# [PROBLEM TO WORK ON]
The expected answer is a single number, namely how many lines in the data below hold the word "readPort".

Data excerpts
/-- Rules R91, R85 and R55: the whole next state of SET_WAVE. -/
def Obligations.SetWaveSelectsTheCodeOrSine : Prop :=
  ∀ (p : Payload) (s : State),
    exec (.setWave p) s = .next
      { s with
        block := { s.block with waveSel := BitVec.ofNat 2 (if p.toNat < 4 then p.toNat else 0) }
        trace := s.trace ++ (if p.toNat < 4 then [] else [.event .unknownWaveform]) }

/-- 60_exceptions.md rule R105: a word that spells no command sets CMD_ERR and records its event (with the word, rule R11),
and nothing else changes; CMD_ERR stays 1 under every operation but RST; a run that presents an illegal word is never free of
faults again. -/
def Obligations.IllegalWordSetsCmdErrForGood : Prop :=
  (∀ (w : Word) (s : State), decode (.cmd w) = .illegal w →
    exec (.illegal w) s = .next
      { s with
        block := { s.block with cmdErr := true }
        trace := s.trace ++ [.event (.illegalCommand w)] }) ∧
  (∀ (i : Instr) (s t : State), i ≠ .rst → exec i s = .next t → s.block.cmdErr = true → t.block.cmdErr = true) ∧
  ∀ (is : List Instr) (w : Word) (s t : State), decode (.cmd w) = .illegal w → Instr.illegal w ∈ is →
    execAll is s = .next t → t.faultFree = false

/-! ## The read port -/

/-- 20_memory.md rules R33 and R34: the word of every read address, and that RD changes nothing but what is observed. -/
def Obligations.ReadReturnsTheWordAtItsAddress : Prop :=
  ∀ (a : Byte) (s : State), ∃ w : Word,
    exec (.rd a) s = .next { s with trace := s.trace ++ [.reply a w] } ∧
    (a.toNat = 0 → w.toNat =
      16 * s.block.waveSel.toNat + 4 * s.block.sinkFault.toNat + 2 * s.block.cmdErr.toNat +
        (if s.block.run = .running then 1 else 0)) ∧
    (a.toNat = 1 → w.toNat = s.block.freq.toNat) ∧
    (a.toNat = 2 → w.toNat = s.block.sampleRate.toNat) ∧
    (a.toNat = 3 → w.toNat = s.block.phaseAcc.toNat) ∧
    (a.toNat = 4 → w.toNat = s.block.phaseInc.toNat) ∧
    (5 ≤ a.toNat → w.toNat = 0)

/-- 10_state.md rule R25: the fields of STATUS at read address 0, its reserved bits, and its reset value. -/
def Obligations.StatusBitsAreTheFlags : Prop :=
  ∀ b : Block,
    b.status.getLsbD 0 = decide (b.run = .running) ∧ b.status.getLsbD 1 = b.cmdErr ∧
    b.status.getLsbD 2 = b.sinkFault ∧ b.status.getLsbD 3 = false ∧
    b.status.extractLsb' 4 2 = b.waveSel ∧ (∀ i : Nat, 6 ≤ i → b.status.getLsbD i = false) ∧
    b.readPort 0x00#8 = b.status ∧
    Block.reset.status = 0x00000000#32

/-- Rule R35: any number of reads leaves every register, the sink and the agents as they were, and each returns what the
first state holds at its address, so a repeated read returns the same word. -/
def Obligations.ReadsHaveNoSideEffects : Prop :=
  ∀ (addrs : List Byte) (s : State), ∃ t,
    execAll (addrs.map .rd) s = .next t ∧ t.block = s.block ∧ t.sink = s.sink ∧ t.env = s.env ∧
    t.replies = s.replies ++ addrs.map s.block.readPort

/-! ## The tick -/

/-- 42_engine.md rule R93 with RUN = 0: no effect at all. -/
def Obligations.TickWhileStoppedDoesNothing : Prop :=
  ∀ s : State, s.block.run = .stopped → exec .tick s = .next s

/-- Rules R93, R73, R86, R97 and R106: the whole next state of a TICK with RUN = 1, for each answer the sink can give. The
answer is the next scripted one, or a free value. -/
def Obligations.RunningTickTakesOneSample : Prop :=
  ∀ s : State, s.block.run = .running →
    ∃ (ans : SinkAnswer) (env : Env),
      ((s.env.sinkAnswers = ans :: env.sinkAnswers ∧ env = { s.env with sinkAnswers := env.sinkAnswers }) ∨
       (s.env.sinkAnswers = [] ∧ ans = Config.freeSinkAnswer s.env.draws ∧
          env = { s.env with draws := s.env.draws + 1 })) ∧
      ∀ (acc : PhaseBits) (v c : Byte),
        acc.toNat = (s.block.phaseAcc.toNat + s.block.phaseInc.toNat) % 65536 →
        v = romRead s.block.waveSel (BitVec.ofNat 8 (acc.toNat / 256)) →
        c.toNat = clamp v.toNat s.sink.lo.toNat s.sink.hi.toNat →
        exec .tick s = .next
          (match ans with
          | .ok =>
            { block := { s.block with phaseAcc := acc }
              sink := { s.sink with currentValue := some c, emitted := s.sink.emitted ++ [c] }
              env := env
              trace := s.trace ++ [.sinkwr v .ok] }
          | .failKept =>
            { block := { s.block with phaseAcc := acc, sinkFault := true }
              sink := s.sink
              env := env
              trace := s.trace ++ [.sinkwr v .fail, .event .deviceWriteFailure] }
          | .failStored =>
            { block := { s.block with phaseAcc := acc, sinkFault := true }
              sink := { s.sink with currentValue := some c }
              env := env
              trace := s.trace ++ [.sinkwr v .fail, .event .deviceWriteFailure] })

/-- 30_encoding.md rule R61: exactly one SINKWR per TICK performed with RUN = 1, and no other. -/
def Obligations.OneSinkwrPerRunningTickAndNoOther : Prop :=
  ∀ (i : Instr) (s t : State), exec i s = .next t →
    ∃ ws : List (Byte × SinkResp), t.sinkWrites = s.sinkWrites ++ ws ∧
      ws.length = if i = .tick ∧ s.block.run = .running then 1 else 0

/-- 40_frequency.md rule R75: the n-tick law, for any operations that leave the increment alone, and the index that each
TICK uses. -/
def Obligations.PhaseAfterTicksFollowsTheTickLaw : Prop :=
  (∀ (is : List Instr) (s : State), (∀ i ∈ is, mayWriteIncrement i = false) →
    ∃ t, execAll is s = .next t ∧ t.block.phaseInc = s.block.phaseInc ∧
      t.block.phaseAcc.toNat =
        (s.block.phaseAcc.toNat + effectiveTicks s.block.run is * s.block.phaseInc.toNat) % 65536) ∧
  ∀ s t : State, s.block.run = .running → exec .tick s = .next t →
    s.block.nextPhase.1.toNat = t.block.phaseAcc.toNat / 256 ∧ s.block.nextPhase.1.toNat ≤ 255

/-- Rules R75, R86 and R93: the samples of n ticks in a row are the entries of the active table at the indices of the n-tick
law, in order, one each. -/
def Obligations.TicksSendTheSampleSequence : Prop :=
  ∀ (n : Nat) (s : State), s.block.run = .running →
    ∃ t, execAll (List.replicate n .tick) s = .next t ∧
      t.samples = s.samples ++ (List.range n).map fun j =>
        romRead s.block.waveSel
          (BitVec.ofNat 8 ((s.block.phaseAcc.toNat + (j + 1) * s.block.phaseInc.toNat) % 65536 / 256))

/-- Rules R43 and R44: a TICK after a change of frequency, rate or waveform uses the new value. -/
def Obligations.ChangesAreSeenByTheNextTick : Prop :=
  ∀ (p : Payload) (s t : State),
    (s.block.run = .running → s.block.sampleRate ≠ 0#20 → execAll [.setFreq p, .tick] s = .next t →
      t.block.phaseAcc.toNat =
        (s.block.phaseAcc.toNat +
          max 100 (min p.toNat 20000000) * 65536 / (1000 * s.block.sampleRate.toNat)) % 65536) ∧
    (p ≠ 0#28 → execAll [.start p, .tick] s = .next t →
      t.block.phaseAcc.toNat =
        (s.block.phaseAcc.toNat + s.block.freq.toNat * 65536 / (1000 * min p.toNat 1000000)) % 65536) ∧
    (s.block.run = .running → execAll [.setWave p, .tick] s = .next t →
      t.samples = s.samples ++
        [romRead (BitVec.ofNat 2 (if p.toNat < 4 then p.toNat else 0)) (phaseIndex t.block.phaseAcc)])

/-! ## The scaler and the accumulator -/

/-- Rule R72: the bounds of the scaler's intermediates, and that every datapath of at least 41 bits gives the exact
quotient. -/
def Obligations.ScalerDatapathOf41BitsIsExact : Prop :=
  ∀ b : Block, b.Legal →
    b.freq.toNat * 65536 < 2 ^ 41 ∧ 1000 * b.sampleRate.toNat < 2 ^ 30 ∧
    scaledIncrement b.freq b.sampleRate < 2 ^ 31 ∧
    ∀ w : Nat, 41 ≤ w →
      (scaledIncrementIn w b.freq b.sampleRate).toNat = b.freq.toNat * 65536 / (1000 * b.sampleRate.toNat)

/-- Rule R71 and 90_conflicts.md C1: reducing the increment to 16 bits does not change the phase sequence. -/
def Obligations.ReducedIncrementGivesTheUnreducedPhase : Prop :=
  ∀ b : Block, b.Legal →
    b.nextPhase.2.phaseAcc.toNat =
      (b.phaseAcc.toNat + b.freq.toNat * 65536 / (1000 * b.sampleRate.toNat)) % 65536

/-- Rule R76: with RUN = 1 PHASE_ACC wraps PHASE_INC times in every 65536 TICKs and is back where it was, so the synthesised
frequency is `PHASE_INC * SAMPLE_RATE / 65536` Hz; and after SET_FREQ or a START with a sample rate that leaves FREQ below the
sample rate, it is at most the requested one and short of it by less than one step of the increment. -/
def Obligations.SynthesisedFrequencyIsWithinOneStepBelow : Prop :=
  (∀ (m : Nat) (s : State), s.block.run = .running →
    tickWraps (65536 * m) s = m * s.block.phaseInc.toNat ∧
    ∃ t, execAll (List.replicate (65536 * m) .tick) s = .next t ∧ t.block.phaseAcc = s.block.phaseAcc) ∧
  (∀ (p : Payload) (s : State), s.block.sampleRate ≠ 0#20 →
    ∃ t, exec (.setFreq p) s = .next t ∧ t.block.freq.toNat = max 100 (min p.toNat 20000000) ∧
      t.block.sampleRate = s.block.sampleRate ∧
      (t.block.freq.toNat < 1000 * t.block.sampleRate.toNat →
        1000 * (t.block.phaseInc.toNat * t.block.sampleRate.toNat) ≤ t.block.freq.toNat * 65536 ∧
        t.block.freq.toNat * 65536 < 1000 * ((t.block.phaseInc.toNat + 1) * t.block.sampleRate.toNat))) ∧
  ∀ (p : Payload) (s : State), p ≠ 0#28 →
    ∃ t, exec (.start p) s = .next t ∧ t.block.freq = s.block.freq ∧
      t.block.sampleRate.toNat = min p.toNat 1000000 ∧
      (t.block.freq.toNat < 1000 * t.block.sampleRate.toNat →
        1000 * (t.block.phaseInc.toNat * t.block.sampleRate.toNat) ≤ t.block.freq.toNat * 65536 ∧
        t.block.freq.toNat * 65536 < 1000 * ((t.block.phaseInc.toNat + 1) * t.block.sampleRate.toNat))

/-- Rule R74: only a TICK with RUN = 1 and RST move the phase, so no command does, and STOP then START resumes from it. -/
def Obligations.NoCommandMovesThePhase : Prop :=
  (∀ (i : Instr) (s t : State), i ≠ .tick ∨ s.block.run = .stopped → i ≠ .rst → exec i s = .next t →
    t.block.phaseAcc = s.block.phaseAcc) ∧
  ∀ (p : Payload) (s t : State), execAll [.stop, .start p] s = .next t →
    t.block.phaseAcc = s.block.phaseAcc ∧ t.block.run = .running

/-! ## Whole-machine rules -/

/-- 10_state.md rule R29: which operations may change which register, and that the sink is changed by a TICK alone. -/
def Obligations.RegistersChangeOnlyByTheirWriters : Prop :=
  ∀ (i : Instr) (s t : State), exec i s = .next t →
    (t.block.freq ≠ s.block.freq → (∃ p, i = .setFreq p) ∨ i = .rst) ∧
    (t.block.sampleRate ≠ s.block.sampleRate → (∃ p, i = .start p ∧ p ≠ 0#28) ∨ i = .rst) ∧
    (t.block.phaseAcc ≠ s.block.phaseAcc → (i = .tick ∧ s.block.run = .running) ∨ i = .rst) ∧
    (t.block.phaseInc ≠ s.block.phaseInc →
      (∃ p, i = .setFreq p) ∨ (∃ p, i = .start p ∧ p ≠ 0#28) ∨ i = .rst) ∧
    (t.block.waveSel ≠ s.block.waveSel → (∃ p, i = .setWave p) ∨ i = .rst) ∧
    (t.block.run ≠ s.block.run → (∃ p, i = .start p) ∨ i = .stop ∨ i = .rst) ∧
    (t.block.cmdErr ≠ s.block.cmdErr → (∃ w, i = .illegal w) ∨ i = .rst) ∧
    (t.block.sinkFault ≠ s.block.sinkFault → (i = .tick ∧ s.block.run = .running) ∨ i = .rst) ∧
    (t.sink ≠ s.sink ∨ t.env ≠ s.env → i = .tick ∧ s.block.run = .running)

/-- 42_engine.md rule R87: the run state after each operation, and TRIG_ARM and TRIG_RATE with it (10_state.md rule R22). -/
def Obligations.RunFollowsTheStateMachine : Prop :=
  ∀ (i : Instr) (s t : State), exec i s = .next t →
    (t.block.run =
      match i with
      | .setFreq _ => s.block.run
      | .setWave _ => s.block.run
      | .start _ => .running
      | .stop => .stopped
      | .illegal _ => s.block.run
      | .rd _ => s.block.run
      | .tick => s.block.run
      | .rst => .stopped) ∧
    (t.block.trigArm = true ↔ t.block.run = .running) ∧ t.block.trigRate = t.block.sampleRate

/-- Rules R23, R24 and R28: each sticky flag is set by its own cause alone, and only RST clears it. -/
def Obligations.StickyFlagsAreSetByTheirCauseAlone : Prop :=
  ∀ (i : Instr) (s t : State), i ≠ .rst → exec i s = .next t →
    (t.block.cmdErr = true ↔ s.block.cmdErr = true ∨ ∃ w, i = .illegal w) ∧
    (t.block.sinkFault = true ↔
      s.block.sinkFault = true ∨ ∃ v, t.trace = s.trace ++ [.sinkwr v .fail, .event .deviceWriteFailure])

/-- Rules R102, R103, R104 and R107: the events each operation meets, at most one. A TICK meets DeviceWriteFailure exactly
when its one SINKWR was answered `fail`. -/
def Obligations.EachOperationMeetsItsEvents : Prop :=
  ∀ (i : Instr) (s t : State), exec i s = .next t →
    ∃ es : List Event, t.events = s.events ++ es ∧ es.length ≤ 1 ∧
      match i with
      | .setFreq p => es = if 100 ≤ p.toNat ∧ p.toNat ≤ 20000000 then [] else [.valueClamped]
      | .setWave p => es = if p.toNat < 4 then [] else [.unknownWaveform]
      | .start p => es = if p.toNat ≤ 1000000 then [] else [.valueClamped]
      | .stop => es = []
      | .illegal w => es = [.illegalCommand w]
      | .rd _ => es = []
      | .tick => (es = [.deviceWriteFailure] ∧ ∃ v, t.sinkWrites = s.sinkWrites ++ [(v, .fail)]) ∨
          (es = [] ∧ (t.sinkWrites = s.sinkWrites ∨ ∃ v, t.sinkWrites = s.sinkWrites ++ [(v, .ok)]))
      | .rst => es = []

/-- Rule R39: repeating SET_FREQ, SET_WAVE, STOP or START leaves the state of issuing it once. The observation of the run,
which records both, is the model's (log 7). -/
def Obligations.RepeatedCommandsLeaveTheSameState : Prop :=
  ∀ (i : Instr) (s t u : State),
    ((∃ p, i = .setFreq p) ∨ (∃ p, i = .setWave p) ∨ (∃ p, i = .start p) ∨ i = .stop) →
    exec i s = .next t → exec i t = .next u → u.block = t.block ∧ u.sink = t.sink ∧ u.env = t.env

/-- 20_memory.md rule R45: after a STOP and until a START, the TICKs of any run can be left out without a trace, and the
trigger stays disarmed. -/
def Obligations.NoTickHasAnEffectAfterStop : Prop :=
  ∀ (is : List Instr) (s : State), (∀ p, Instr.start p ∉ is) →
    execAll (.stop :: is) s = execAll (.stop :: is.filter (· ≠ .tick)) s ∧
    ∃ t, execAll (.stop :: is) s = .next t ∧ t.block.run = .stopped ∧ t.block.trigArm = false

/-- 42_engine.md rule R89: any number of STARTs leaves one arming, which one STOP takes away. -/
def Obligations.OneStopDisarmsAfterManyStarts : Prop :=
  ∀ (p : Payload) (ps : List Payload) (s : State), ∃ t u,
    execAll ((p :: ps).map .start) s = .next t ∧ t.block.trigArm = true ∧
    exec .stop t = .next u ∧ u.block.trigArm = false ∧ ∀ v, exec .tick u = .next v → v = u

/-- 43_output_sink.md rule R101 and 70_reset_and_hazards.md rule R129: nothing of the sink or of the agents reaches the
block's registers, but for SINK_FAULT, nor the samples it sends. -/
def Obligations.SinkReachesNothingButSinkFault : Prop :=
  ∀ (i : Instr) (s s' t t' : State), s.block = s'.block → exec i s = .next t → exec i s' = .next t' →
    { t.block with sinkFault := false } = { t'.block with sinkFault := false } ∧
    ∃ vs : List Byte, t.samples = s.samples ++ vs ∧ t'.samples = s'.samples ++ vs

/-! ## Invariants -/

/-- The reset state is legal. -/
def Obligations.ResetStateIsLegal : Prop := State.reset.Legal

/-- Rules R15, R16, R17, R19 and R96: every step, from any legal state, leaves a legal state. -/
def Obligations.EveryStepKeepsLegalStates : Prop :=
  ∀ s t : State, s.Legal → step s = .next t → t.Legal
...
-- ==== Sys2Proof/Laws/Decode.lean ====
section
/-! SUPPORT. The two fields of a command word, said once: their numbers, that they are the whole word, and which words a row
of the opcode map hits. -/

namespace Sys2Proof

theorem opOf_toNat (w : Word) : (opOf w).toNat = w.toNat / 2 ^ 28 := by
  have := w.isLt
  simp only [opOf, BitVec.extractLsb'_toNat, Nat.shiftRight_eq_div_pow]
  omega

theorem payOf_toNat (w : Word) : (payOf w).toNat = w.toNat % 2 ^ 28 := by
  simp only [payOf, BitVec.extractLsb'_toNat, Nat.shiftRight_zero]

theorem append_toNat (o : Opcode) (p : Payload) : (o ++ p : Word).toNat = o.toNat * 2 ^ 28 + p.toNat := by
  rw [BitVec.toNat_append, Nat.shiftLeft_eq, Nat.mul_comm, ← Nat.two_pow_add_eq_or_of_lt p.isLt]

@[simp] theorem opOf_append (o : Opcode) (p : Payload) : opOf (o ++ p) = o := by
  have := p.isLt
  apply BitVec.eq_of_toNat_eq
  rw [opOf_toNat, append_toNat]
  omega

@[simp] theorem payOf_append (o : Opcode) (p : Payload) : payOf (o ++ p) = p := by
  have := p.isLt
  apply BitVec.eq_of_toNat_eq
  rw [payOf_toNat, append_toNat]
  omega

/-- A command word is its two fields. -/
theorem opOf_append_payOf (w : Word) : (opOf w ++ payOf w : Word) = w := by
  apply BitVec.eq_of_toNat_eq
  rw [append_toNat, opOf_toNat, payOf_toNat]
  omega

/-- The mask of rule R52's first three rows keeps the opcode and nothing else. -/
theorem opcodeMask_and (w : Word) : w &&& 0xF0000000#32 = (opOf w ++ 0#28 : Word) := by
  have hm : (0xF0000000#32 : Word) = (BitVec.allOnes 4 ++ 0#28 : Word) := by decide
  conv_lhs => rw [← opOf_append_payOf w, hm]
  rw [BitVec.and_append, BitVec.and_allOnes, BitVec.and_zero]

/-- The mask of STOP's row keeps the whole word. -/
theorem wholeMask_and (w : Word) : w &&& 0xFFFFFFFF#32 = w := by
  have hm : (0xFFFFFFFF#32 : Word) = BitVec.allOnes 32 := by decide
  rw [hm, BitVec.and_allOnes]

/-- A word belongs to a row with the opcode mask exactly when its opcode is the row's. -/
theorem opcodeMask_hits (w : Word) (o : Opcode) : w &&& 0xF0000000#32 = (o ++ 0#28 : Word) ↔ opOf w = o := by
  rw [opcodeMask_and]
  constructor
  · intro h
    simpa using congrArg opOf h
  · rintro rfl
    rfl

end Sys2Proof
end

# [EXERCISE RESULT]
2